As data scientists, we are all in this to pursue the objective truth, or close to it. Check your ethics with these bad data ethics examples.
You’ve probably come across this before:
A vendor skews a graph that compares their product with a competitor’s in the market.
A survey conveniently shows that most respondents unanimously agree on an issue.
A cosmetic company claims their new “miracle cream” has been “scientifically tested.”
While these examples may seem silly to some, misleading analysis is a genuine issue that often has profound consequences. Ethical concerns arise when data scientists don’t follow good practices when collecting, handling, presenting, and modeling data.
As an aspiring professional in data science, your personal viewpoint should not matter.

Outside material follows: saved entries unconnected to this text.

-- ==== Sys2Proof/Machine/Issue.lean ====
section
/-! DEFINITION. Issue: which role an issue boundary goes to (R159 to R161, R191, R294, R295, R301, R302), the fetch and
decode of its word (R60, R61, R80, R180, R192, R392), and what each kind of move does before and beside the word, event
or command that it runs (log 1). -/

namespace Sys2Proof.Machine
open Sys2Proof

/-- What a move comes to: a state, and what is to be executed in it. -/
structure Pick where
  state : State
  run : Option (Agent × Instr)
  deriving DecidableEq, Repr

/-! ## The next word of a stream -/

/-- What stands at a stream's PC. -/
inductive Peek where
  | instr (i : Instr)
  | fetch (va : Nat) (f : Fetched)
  deriving DecidableEq, Repr

/-- A decoded word, or a word that raises ILLEGAL: not assigned, or its feature not accepted (R61, R80). -/
def State.legalOr (s : State) (i : Option Instr) : Instr :=
  match i with
  | some i => if s.featureOk i then i else .illegal
  | none => .illegal

/-- The word at the scalar PC; a prefix needs the word behind it (R71, R180). -/
def State.peekScalar (s : State) (rk : Nat) : Peek :=
  let a := (s.role rk).pc.toNat
  match s.fetchScalar rk a with
  | .word w =>
    if w / 2 ^ 25 % 2 ^ 7 = 0x7F && (decodeScalar w 0).isSome then
      (match s.fetchScalar rk (a + 4) with
       | .word n => .instr (s.legalOr (decodeScalar w n))
       | f => .fetch (a + 4) f)
    else .instr (s.legalOr (decodeScalar w 0))
  | f => .fetch a f

/-- The word at the lane PC (R60, R192). -/
def State.peekLane (s : State) (rk : Nat) : Peek :=
  let n := (s.role rk).laneIndex
  match s.fetchLane rk n with
  | .word w => .instr (s.legalOr (decodeLane w))
  | f => .fetch ((s.launchOf rk).laneAt n) f

/-- The next word of a stream. -/
def State.peek (s : State) (rk : Nat) (lane : Bool) : Peek := if lane then s.peekLane rk else s.peekScalar rk

/-! ## Costs -/

/-- A floating-point or conversion word (R382). -/
def isFloatWord : Instr → Bool
  | .vfadd .. => true | .vfsub .. => true | .vfmul .. => true | .vfma .. => true | .vfmin .. => true
  | .vfmax .. => true | .vfcmp .. => true | .vfclass .. => true | .vfaddImm .. => true | .vfsubImm .. => true
  | .vfmulImm .. => true | .vfminImm .. => true | .vfmaxImm .. => true | .vfcmpImm .. => true | .vcvt .. => true
  | .vqnt .. => true | .vdqnt .. => true | .vpack .. => true | .vunpk .. => true | .vwbupd .. => true
  | _ => false

/-- A transcendental word (R382). -/
def isTranscendental : Instr → Bool
  | .vfrcp .. => true | .vfrsq .. => true | .vfsqrt .. => true | .vfexp2 .. => true | .vflog2 .. => true
  | .vftanh .. => true
  | _ => false

/-- A lane memory word. -/
def isMemWord : Instr → Bool
  | .vld .. => true | .vst .. => true | .vlds .. => true | .vsts .. => true | .vatom .. => true | .vpref .. => true
  | _ => false

/-- The estimate of a lane word's pass, in 1/16 pJ (R294, R382). -/
def laneEstimate (i : Instr) : Nat :=
  if isTranscendental i then 1920 else if isFloatWord i then 960 else if isMemWord i then 640 else 480

/-- The estimate of a word: a scalar instruction, or a pass. A word that cannot be fetched has none. -/
def Peek.estimate (p : Peek) (lane : Bool) : Nat :=
  match p with
  | .instr i => if lane then laneEstimate i else 64
  | .fetch _ _ => 0

/-- Groups whose mask word is not zero (R128). -/
def Lanes.maskGroups (l : Lanes) : Nat :=
  ((List.range l.groups).filter fun g => l.base.extractLsb' (32 * g) 32 != 0).length

/-- How many passes, or clk of occupancy, a lane word issues (R125, R128, R145, R146, R230). -/
def lanePasses (i : Instr) (l : Lanes) : Nat :=
  match i with
  | .vif .. => l.maskGroups | .velse _ => l.maskGroups | .vendif _ => l.maskGroups
  | .vnop _ => 1
  | .vregroup .. => 2 + l.groups * ((l.budget + 63) / 64)
  | .vmma _ => 1 | .vmmas _ => 1 | .vaccz .. => 1 | .vaccrd .. => 1 | .vaccsc .. => 1
  | _ => l.passes.length

/-- How many estimates a word costs. -/
def Peek.passes (p : Peek) (lane : Bool) (l : Lanes) : Nat :=
  match p with
  | .instr i => if lane then lanePasses i l else 1
  | .fetch _ _ => 0

/-! ## Who is ready -/

/-- The stream of a role is not parked and has a word to issue (R159, R160). A scalar stream that is about to take the
RESCALE trap issues none before it (R269), unless its instruction has been performed in part, which comes to its end, before a
pre-emption too (R165); and one whose transfer waits for a refresh issues none at all (R360). -/
def State.ready (s : State) (rk : Nat) (lane : Bool) : Bool :=
  let t := s.team (teamOf rk)
  let r := s.role rk
  s.awake rk && t.phase == .running
    && (if lane then t.suspend.isNone && r.lpark == .none && !r.blocks.isEmpty
        else r.spark == .none && !r.finished && ((t.suspend.isNone && !r.rescale) || !r.part.isEmpty) && !s.delays (.scalar rk))

/-- The YIELD of a role is in force at this slot (R191). -/
def Role.yields (r : Role) (lane : Bool) : Bool := decide (2 ≤ if lane then r.yieldL else r.yieldS)

/-- Boundaries at which the role has been ready without being issued (R161). -/
def Role.waited (r : Role) (lane : Bool) : Nat := if lane then r.readyL else r.readyS

/-- One role goes before another: starved roles first (R161), then priority, age and index (R160). -/
def State.before (s : State) (lane : Bool) (a b : Nat) : Bool :=
  let sa := decide (64 ≤ (s.role a).waited lane)
  let sb := decide (64 ≤ (s.role b).waited lane)
  let pa := (s.launchOf a).prio
  let pb := (s.launchOf b).prio
  let ga := (s.team (teamOf a)).age
  let gb := (s.team (teamOf b)).age
  if sa != sb then sa
  else if pa ≠ pb then decide (pa < pb)
  else if ga ≠ gb then decide (ga < gb)
  else decide (roleIdx a ≤ roleIdx b)

/-- Insert a role in an order. -/
def State.insRole (s : State) (lane : Bool) (a : Nat) : List Nat → List Nat
  | [] => [a]
  | b :: t => if s.before lane a b then a :: b :: t else b :: s.insRole lane a t

/-- Roles in the order in which a slot is offered to them. -/
def State.sorted (s : State) (lane : Bool) (rks : List Nat) : List Nat :=
  rks.foldl (fun o a => s.insRole lane a o) []

/-- The slot of a datapath: scalar and lane. -/
def slotKey (dp : Nat) (lane : Bool) : Nat := 2 * dp + b2n lane

/-- A role that STARVATION_ISSUE has chosen goes first (R161). -/
def State.granted (s : State) (core dp : Nat) (lane : Bool) (rks : List Nat) : List Nat :=
  match (s.core core).grant.get? (slotKey dp lane) with
  | some g => if rks.contains g then g :: rks.filter (fun k => k != g) else rks
  | none => rks

/-- The roles that a slot is offered to, in order: one that yields only when no other is ready (R191). Where every ready role
yields, each is another ready role to the others, and R191 by its words gives the slot to none: here it is offered to them all,
in their order (DESIGN CHOICE, log 70). -/
def State.offered (s : State) (core dp : Nat) (lane : Bool) : List Nat :=
  let rd := (s.boundTo core dp).filter fun rk => s.ready rk lane
  let main := rd.filter fun rk => !(s.role rk).yields lane
  s.granted core dp lane (s.sorted lane (if main.isEmpty then rd else main))

/-- The word of a role passes the test of the power allowance (R294). -/
def State.powerOk (s : State) (rk : Nat) (lane : Bool) : Bool :=
  let k := s.cluster (clusterOf (s.coreOf rk))
  let e := (s.peek rk lane).estimate lane
  decide (((e + (s.launchOf rk).prio * pwrResv k.pwrCfg : Nat) : Int) ≤ k.allow)

/-- STARVATION_ISSUE (R161): a role that has been ready for 64 boundaries is issued at the slot's next boundary. -/
def execStarvationIssue (core dp : Nat) (lane : Bool) (s : State) : Res :=
  match (s.offered core dp lane).find? fun rk => decide (64 ≤ (s.role rk).waited lane) with
  | some rk => .next (s.updCore core fun c => { c with grant := c.grant.put (slotKey dp lane) rk })
  | none => .next s

/-! ## A boundary -/

/-- What a boundary leaves of a role's counts: `chosen`, ready and withheld, ready, or not ready (R161); the boundaries of a
YIELD count as withheld (R191). -/
def Role.passBoundary (r : Role) (lane chosen ready held : Bool) : Role :=
  let n := if chosen || !ready then 0 else if held || r.yields lane then r.waited lane else r.waited lane + 1
  if lane then { r with readyL := n, yieldL := if 2 ≤ r.yieldL then r.yieldL - 1 else r.yieldL }
  else { r with readyS := n, yieldS := if 2 ≤ r.yieldS then r.yieldS - 1 else r.yieldS }

/-- The counts of every role of the datapath after a boundary. -/
def State.countBoundary (s : State) (core dp : Nat) (lane : Bool) (held offered : List Nat) (chosen : Option Nat) : State :=
  (s.boundTo core dp).foldl (fun t rk =>
    t.updRole rk fun r => r.passBoundary lane (chosen == some rk) (s.ready rk lane)
      (held.contains rk || !offered.contains rk)) s

/-- The cluster has withheld an issue at this ref tick (R303). -/
def Cluster.noteWithheld (k : Cluster) (now : Nat) : Cluster :=
  if k.withheld.head? = some now then k
  else { k with withheld := now :: k.withheld.filter fun t => decide (now < t + 1000) }

/-- A word that cannot be fetched: its fault (R133, R173, R180, R192, R336). -/
def State.fetchFault (s : State) (rk : Nat) (lane : Bool) (va : Nat) (f : Fetched) : State :=
  match f with
  | .word _ => s
  | .address => s.raise rk lane .address 0 va 0 0
  | .remote => s.raise rk lane .remote 0 va 0 0
  | .mcheck pa => s.machineCheck rk lane (s.lostSub pa) va pa 0
  | .page sub ia =>
    let p := Park.page (some (s.nextRec % 2 ^ 32))
    (s.raise rk lane .page sub va ia 0).updRole rk fun r => if lane then { r with lpark := p } else { r with spark := p }

/-- An access of a scalar instruction: at the home or not, in scratch or not, its address and length, and whether it
writes. -/
structure SMove where
  home : Bool
  scratch : Bool
  addr : Nat
  len : Nat
  write : Bool
  deriving DecidableEq, Repr

/-- The bytes that a scalar instruction moves (R181, R182, R189). -/
def State.scalarMove (s : State) (rk : Nat) (i : Instr) : Option SMove :=
  let val (a : SReg) : W64 := match a with | .s n => (s.role rk).sreg n.val | .q n => (s.queueOf rk n.val).headD 0
  let at_ (a : SReg) (off : BitVec 10) : Nat := scalarEa (val a) off
  let atom (a : SReg) (sc : Fin 8) : Option SMove := some ⟨sc.val != 7, sc.val == 7, (val a).toNat, 8, true⟩
  match i with
  | .ld _ a w off => some ⟨false, false, at_ a off, ldBytes w, false⟩
  | .st _ a w off => some ⟨false, false, at_ a off, stBytes w, true⟩
  | .sld _ a w off => some ⟨false, true, at_ a off, ldBytes w, false⟩
  | .sst _ a w off => some ⟨false, true, at_ a off, stBytes w, true⟩
  | .atomAdd _ a _ sc => atom a sc | .atomAnd _ a _ sc => atom a sc | .atomOr _ a _ sc => atom a sc
  | .atomXor _ a _ sc => atom a sc | .atomMin _ a _ sc => atom a sc | .atomMax _ a _ sc => atom a sc
  | .atomMinn _ a _ sc => atom a sc | .atomMaxn _ a _ sc => atom a sc | .atomSwap _ a _ sc => atom a sc
  | .atomCas _ a _ sc => atom a sc | .atomBfim _ a _ sc => atom a sc | .atomFfcs _ a _ sc => atom a sc
  | .atomPlset _ a _ sc => atom a sc
  | .barav a => some ⟨false, true, (val a).toNat, 8, true⟩
  | .barwt a => some ⟨false, true, (val a).toNat, 8, false⟩
  | _ => none

/-- The format slots that a word reads. -/
def readSlots : Instr → List (BitVec 3)
  | .vqnt _ fs _ _ _ _ => [fs]
  | .vdqnt _ fs _ _ _ _ => [fs]
  | .vmma x => [x.fsa, x.fsb]
  | .vmmas x => [x.fsa, x.fsb]
  | .vaccrd _ _ _ fs _ _ _ => [fs]
  | _ => []

/-- The write log takes the access (R249). -/
def State.moveLogged (s : State) (rk : Nat) (m : SMove) : Bool := m.write && !m.scratch && s.inTx (teamOf rk)

/-- The nominal cost of the bytes that a word moves: of a scalar access, and of the waybill reads of slots with SRC = 1 (R382).
The accesses of lanes are charged as they are performed. -/
def State.issueBytes (s : State) (rk : Nat) (i : Instr) : Nat :=
  let own := match s.scalarMove rk i with
    | some m => if s.moveLogged rk m then 16 * m.len else s.byteCost rk true m.home m.scratch m.addr m.len []
    | none => 0
  own + ((readSlots i).map fun fs =>
    let sl := slotOf ((s.launchOf rk).fslot fs.toNat)
    if sl.src then s.byteCost rk true false false ((s.vf (s.vfOf rk)).wbVa sl.wbidx) 128 [] else 0).sum

/-! ## What an issued word costs -/

/-- The scalar instruction has been performed: the stream goes on, or waits for what completes it (R169, R200, R258). -/
def State.scalarDone (after : State) (rk : Nat) : Bool :=
  let r := after.role rk
  !after.hasRole rk || (r.stopped.isNone && r.part.isEmpty &&
    match r.spark with
    | .none => true
    | .exit => true
    | .commit => true
    | .relay => r.relayed
    | _ => false)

As data scientists, we are all in this to pursue the objective truth, or close to it. This is where data ethics comes in. We want to find out and discover things that improve our understanding of the world and the people around us, and to better predict our future.
This is not only a mantra: it’s a way of thinking that every data scientist should adopt if she or he is going to be successful in their role. Your personal subjective viewpoint can get in the way of being a good data scientist.
There’s a saying that your model is only as good as your data. This also means that any conclusions you make about certain groups of people or how the world works depends on whether good data ethics collection practices were used.
For example, you might come across a model that was based on “race” as being a heavily weighted predictor variable.
There are two issues with this:
First, the model just so happens to classify people of a certain race as all being high credit risk applicants for a home loan at a bank. However, when looking closer at the actual data, it’s apparent that most cases are from one racial group, with all these cases living in the same part of the city or location.
How different the results be if there was a more diverse random sample of cases, across all locations? What if there were many cases of this racial group living in other locations with a good credit history that just didn’t make it into the dataset?
Also, when it comes to classification tasks, if there is extreme imbalance of classes in the dataset, the model will tend to correctly predict the majority class most of the time but will struggle to predict the under-represented classes.
Second, why did the bank decide to place such a heavy weight on the predictor variable “race”? Are the results different when race is not heavily weighted? Was this decision driven by a personal viewpoint, or was there a non-subjective reason behind placing a heavy weight on race?
It could be that the reason behind this decision is purely subjective and skews the results, therefore making any conclusions negligible.
Bad data ethics examples
Studies that make conclusions about crime rates among certain ethnic or socioeconomic status groups are another example where data ethics are a concern. Why is it that some studies only use data on certain cities and not others? Could it be that crime in these carefully selected cities are likely to falsely prove a subjective viewpoint and make wrong conclusions about a group overall?
What ever happened to the good old practice of getting a random sample across the entire population before you even thought about using the data to make conclusions about the entire group?
Consequently, deliberately excluding certain cases from the analysis, without any reason to believe the data is incorrect or inaccurate is a problem. Also, wrangling the data in a way to try and prove a viewpoint is another ethical deal breaker.
For example, let’s say you came across a statistical significance test that shows men and women math students are significantly different when it comes to learning mathematics. However, the test is based on all men included in the dataset, and all women excluding a few outliers, with some cases of women merged into one case with their computed average.
It’s important, because this could result in incorrectly rejecting the null hypothesis of there being no real difference in favor of the bogus claim that one gender is better at math than the other.
In conclusion, these examples of bad data ethics should be front of mind when collecting, cleaning, wrangling and modeling data, so that our conclusions are not based on false “truth.”‘
Finally, think about it this way: how would you feel if someone painted a misleading picture of you based on a subjective viewpoint and tried to label it as “fact”?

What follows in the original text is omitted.